> _Activity_
What lines in the records below include the word "symm"? Return each one.

[Supplied records — start]

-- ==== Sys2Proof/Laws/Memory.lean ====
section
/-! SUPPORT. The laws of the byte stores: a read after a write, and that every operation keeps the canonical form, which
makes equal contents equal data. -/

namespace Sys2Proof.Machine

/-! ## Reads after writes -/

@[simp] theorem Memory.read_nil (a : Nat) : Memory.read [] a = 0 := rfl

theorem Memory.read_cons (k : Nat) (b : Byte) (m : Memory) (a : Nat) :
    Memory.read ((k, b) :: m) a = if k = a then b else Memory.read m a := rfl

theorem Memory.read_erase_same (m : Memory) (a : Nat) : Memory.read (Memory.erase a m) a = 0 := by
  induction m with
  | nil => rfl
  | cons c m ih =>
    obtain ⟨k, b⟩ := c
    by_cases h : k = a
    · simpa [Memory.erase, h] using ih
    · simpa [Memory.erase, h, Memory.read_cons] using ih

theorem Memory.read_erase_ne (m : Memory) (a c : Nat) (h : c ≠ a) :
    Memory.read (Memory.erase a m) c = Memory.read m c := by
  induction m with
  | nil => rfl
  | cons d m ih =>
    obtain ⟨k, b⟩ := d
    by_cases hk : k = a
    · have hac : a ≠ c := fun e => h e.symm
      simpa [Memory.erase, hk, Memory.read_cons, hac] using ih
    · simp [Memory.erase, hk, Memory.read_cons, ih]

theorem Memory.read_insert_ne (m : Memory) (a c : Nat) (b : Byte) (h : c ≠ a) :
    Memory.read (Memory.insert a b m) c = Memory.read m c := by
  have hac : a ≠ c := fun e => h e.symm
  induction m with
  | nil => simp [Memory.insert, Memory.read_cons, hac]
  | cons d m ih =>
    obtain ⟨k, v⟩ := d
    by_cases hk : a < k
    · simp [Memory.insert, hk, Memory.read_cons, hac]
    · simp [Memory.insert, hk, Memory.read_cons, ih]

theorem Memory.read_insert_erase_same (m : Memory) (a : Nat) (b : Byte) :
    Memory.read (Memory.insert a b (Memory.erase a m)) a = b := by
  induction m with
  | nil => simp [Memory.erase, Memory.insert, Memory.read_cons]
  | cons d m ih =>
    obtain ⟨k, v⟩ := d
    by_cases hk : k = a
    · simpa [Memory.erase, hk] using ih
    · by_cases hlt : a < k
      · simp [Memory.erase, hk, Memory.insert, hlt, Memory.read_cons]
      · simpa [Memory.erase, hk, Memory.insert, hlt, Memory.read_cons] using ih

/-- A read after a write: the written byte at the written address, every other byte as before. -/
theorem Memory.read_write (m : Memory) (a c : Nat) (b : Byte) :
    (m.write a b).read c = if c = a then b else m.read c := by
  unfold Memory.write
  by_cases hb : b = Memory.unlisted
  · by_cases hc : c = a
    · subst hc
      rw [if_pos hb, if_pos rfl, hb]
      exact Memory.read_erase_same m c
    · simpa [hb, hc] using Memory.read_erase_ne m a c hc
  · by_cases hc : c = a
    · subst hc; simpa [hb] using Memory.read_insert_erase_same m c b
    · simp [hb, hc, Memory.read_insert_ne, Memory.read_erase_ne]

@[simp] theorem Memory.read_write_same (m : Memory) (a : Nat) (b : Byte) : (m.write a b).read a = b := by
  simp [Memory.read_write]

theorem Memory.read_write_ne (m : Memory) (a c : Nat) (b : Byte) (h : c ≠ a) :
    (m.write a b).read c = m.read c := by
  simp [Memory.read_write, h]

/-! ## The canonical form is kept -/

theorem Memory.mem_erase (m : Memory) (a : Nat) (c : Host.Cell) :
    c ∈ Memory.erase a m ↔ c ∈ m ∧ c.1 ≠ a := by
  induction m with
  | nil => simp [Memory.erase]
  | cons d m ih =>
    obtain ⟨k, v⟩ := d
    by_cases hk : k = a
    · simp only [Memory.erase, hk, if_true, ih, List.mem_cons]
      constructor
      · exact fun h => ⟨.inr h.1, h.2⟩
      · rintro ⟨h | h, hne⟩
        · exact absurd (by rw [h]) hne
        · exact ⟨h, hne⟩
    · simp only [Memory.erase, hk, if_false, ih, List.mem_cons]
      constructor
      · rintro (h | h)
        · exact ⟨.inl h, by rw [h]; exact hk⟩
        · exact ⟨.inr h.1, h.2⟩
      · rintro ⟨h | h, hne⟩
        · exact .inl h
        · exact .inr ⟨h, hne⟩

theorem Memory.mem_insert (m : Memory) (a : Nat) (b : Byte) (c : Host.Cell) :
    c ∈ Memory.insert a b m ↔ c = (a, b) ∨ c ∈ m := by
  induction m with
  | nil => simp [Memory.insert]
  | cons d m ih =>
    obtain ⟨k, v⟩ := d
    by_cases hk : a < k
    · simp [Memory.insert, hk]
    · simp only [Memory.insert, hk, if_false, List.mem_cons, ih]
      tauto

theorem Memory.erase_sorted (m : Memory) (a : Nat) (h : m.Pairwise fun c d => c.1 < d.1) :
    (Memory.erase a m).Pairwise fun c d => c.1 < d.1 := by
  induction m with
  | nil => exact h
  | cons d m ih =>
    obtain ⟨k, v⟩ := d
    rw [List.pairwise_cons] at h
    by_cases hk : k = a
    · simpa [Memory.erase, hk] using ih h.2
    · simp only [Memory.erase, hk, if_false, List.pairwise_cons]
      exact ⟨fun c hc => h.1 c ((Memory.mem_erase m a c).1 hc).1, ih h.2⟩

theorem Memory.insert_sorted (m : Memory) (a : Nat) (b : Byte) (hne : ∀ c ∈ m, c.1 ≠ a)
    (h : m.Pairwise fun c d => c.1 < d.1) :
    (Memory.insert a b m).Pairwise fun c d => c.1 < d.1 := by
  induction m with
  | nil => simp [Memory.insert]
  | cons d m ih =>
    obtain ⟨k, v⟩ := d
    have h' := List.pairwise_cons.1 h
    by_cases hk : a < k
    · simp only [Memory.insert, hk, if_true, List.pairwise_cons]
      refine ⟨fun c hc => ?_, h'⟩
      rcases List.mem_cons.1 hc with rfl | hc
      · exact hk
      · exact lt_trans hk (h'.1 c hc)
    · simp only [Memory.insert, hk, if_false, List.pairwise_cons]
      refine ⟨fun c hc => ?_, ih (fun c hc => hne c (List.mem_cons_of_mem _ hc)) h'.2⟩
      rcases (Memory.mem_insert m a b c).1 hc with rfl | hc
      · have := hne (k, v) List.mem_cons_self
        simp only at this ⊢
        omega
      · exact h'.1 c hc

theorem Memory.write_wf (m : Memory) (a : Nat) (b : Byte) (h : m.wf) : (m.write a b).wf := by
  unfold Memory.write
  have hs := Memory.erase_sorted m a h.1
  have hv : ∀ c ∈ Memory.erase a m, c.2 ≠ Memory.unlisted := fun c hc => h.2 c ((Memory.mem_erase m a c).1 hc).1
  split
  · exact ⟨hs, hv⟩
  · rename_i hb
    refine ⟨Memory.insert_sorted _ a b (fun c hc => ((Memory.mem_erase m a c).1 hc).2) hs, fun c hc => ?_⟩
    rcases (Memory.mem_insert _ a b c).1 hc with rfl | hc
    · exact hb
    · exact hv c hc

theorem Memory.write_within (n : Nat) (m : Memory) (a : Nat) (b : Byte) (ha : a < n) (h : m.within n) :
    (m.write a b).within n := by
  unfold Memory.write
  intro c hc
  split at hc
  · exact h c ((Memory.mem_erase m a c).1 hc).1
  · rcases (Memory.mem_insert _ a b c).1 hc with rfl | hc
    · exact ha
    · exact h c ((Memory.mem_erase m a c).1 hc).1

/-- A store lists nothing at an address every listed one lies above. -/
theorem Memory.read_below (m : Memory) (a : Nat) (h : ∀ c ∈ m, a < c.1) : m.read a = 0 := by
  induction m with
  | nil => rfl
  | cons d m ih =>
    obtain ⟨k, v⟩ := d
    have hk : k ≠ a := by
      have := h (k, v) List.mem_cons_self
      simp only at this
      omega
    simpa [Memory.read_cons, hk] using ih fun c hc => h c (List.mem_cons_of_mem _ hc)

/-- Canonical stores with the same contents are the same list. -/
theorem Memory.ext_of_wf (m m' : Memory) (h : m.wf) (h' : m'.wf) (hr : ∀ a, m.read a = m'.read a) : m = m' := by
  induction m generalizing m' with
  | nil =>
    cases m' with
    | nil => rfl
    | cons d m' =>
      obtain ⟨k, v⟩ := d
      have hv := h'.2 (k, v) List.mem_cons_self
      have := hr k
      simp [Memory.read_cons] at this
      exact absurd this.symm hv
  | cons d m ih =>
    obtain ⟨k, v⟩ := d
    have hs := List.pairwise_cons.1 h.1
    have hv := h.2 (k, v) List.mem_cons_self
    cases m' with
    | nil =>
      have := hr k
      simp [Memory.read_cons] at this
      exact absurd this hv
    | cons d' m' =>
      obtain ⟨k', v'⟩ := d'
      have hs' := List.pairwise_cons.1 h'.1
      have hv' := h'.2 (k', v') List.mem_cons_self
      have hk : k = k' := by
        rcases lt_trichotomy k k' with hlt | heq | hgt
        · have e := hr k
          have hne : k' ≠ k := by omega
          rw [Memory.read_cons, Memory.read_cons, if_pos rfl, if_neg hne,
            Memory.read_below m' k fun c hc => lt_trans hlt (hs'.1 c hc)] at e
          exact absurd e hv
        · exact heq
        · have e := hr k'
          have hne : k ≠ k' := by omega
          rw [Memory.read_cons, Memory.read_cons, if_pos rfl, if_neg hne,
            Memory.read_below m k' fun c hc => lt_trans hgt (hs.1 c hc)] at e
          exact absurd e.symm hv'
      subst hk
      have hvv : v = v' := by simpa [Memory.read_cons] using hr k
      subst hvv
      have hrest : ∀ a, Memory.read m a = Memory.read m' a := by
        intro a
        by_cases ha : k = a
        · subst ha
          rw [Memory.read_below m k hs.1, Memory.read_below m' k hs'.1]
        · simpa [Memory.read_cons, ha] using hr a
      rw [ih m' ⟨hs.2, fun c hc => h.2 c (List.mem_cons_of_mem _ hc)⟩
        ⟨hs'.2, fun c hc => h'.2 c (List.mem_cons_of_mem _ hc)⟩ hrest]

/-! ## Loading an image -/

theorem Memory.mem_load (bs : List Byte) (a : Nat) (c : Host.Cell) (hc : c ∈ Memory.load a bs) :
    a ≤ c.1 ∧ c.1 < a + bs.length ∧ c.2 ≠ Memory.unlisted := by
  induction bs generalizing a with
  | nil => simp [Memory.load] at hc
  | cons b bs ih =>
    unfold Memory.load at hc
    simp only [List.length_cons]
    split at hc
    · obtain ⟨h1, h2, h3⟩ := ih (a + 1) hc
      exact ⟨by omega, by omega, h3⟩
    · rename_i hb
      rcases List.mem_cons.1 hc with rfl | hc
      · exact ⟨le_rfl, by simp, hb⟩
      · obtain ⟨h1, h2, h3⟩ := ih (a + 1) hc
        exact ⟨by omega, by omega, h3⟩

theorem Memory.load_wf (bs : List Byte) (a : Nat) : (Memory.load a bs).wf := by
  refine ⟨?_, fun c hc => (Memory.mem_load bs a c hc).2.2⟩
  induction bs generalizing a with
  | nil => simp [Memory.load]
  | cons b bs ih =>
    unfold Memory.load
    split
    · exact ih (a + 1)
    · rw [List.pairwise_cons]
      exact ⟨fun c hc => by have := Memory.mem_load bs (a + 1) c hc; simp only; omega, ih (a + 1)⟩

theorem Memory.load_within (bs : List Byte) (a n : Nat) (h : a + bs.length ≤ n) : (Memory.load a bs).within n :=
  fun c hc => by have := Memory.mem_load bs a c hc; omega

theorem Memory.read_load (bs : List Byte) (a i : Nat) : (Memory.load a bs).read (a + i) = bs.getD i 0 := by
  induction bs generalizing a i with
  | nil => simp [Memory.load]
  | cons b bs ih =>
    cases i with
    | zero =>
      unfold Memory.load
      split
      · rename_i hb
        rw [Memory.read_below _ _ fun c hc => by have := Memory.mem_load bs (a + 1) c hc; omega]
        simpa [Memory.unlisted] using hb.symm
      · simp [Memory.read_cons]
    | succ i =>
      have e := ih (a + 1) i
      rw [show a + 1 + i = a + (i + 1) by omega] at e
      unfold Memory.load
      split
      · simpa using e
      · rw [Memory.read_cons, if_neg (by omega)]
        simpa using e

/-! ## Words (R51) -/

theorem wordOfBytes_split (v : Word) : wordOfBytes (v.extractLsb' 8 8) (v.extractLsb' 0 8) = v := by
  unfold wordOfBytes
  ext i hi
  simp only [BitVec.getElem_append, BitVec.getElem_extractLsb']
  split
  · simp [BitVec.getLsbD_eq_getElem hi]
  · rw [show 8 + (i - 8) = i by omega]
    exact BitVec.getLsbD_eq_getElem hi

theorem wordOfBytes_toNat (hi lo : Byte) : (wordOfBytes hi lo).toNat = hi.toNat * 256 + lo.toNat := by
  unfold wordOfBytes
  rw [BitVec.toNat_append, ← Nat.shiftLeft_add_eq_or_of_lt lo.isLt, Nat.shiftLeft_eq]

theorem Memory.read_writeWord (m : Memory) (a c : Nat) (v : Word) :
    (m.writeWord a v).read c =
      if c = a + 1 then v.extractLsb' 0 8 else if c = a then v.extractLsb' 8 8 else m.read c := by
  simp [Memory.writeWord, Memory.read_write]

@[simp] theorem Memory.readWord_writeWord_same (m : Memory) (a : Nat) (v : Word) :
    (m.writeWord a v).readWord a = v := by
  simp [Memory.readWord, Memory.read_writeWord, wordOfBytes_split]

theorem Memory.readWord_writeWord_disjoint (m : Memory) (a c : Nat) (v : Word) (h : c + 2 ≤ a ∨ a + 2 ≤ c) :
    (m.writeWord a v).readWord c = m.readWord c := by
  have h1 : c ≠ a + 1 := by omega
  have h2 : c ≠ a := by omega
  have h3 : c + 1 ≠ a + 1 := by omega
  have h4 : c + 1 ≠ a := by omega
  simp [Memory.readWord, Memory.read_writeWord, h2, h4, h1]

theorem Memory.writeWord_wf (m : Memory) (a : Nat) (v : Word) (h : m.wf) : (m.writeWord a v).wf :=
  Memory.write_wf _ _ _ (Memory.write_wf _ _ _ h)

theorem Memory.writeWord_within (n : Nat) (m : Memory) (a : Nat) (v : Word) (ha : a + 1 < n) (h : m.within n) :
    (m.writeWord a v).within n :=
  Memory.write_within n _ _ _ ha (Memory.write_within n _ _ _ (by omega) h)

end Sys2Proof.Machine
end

[Supplied records — finish]
[Supplied records — start]

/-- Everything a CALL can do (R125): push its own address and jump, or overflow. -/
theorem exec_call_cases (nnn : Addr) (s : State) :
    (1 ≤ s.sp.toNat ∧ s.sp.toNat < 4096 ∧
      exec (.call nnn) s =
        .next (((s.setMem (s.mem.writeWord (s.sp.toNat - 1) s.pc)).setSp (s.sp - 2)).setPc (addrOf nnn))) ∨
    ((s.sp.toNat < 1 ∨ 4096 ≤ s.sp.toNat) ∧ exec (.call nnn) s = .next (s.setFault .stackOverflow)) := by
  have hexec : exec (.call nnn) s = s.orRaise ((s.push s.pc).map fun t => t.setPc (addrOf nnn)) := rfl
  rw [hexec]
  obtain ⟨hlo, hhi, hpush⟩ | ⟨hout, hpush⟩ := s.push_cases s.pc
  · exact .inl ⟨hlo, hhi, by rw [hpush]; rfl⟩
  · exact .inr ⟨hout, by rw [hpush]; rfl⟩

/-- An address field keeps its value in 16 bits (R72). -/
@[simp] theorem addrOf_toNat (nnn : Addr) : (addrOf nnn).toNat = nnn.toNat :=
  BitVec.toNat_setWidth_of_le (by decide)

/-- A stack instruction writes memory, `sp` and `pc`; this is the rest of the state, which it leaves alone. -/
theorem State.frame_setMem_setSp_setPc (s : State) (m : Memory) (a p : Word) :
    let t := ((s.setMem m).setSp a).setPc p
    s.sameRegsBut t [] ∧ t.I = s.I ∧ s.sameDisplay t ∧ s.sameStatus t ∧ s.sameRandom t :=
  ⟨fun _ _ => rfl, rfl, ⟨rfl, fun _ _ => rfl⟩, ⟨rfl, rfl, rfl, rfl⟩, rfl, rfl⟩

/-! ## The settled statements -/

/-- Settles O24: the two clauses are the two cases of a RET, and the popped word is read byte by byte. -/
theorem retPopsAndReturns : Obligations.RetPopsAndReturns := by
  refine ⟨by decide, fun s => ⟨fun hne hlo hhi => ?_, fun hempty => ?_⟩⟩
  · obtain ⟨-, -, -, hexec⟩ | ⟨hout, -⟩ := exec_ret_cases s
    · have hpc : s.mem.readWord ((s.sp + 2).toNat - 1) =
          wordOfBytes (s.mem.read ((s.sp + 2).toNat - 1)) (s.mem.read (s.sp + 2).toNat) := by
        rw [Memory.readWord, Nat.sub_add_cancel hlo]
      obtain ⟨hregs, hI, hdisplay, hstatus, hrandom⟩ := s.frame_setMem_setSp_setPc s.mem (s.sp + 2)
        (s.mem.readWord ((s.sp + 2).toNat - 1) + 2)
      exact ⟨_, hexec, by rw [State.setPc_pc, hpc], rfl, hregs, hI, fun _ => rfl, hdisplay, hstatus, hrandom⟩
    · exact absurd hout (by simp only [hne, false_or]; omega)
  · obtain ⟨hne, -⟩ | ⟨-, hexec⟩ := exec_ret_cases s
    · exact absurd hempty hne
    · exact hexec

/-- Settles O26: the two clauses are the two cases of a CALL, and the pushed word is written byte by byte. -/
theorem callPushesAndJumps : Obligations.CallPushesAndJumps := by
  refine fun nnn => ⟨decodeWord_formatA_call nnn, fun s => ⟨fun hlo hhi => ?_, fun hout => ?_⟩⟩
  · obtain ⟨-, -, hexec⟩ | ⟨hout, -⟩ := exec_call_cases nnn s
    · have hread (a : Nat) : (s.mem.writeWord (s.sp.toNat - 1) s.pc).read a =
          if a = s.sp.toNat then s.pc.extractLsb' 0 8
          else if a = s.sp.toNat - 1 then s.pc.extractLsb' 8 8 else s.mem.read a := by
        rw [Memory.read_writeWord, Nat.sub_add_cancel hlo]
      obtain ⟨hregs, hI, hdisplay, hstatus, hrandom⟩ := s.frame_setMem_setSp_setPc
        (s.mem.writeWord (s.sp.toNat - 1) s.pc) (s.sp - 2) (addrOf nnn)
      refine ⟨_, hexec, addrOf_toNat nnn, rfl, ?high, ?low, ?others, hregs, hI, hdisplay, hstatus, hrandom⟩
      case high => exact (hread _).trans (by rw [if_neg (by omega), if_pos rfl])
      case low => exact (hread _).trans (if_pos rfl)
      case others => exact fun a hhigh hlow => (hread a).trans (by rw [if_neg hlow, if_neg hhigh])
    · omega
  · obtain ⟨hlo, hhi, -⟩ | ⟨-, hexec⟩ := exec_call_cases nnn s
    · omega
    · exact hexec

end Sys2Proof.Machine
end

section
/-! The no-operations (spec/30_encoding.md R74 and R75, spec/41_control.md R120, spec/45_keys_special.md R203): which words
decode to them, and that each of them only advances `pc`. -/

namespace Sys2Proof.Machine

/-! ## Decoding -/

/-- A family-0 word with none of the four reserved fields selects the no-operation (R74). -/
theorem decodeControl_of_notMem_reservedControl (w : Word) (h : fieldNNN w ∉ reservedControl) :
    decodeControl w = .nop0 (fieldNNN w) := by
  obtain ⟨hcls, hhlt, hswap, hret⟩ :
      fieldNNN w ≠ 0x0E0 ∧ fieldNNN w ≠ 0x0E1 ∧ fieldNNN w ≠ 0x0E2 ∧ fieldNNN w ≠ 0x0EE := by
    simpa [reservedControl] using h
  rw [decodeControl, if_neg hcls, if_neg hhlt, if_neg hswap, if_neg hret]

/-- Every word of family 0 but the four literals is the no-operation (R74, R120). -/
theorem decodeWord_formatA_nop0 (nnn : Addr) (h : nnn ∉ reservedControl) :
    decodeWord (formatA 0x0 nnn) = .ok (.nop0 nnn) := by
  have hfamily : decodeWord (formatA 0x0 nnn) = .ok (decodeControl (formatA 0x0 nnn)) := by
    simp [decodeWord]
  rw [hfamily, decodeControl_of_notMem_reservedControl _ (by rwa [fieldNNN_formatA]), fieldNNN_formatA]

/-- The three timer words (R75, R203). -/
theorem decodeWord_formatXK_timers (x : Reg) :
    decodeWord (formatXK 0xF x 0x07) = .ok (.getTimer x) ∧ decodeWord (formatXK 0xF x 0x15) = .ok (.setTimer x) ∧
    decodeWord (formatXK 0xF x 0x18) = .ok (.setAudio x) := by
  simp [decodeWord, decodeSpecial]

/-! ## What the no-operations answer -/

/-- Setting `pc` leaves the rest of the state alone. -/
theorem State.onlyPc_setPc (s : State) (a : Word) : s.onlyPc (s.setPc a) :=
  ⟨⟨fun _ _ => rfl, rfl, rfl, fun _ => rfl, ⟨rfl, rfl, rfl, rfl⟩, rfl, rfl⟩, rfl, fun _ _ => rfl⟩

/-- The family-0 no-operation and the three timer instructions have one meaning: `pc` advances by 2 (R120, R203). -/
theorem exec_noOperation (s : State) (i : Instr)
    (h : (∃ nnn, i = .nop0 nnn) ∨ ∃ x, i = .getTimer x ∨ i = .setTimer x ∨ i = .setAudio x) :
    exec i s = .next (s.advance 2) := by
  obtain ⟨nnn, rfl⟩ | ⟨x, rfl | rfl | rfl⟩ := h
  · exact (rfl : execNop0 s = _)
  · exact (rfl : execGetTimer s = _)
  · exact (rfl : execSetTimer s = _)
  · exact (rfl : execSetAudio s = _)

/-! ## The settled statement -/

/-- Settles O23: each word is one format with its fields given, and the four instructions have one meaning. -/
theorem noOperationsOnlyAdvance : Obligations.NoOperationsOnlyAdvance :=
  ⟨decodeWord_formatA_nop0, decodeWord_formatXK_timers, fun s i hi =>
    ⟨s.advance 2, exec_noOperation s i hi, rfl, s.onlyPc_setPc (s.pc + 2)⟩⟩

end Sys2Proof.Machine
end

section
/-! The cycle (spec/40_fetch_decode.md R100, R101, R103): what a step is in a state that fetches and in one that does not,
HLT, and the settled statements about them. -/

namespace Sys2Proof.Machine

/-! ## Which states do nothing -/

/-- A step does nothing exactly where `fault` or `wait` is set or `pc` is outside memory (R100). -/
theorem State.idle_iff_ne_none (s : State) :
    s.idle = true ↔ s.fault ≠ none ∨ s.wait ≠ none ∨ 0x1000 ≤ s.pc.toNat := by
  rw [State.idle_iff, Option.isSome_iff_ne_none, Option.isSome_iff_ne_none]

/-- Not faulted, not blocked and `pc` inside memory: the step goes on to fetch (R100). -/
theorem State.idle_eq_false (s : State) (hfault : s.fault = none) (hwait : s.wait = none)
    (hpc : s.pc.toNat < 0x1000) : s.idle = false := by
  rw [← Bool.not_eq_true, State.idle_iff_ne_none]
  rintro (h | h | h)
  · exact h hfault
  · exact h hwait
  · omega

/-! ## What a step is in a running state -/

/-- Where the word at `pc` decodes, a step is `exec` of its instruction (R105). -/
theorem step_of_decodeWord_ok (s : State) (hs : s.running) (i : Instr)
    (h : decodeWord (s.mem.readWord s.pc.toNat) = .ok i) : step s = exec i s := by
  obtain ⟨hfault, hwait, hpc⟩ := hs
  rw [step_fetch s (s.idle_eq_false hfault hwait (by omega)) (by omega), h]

[Supplied records — finish]

> _Result_
    · have hac : a ≠ c := fun e => h e.symm
  have hac : a ≠ c := fun e => h e.symm
      exact absurd this.symm hv
          exact absurd e.symm hv'
        simpa [Memory.unlisted] using hb.symm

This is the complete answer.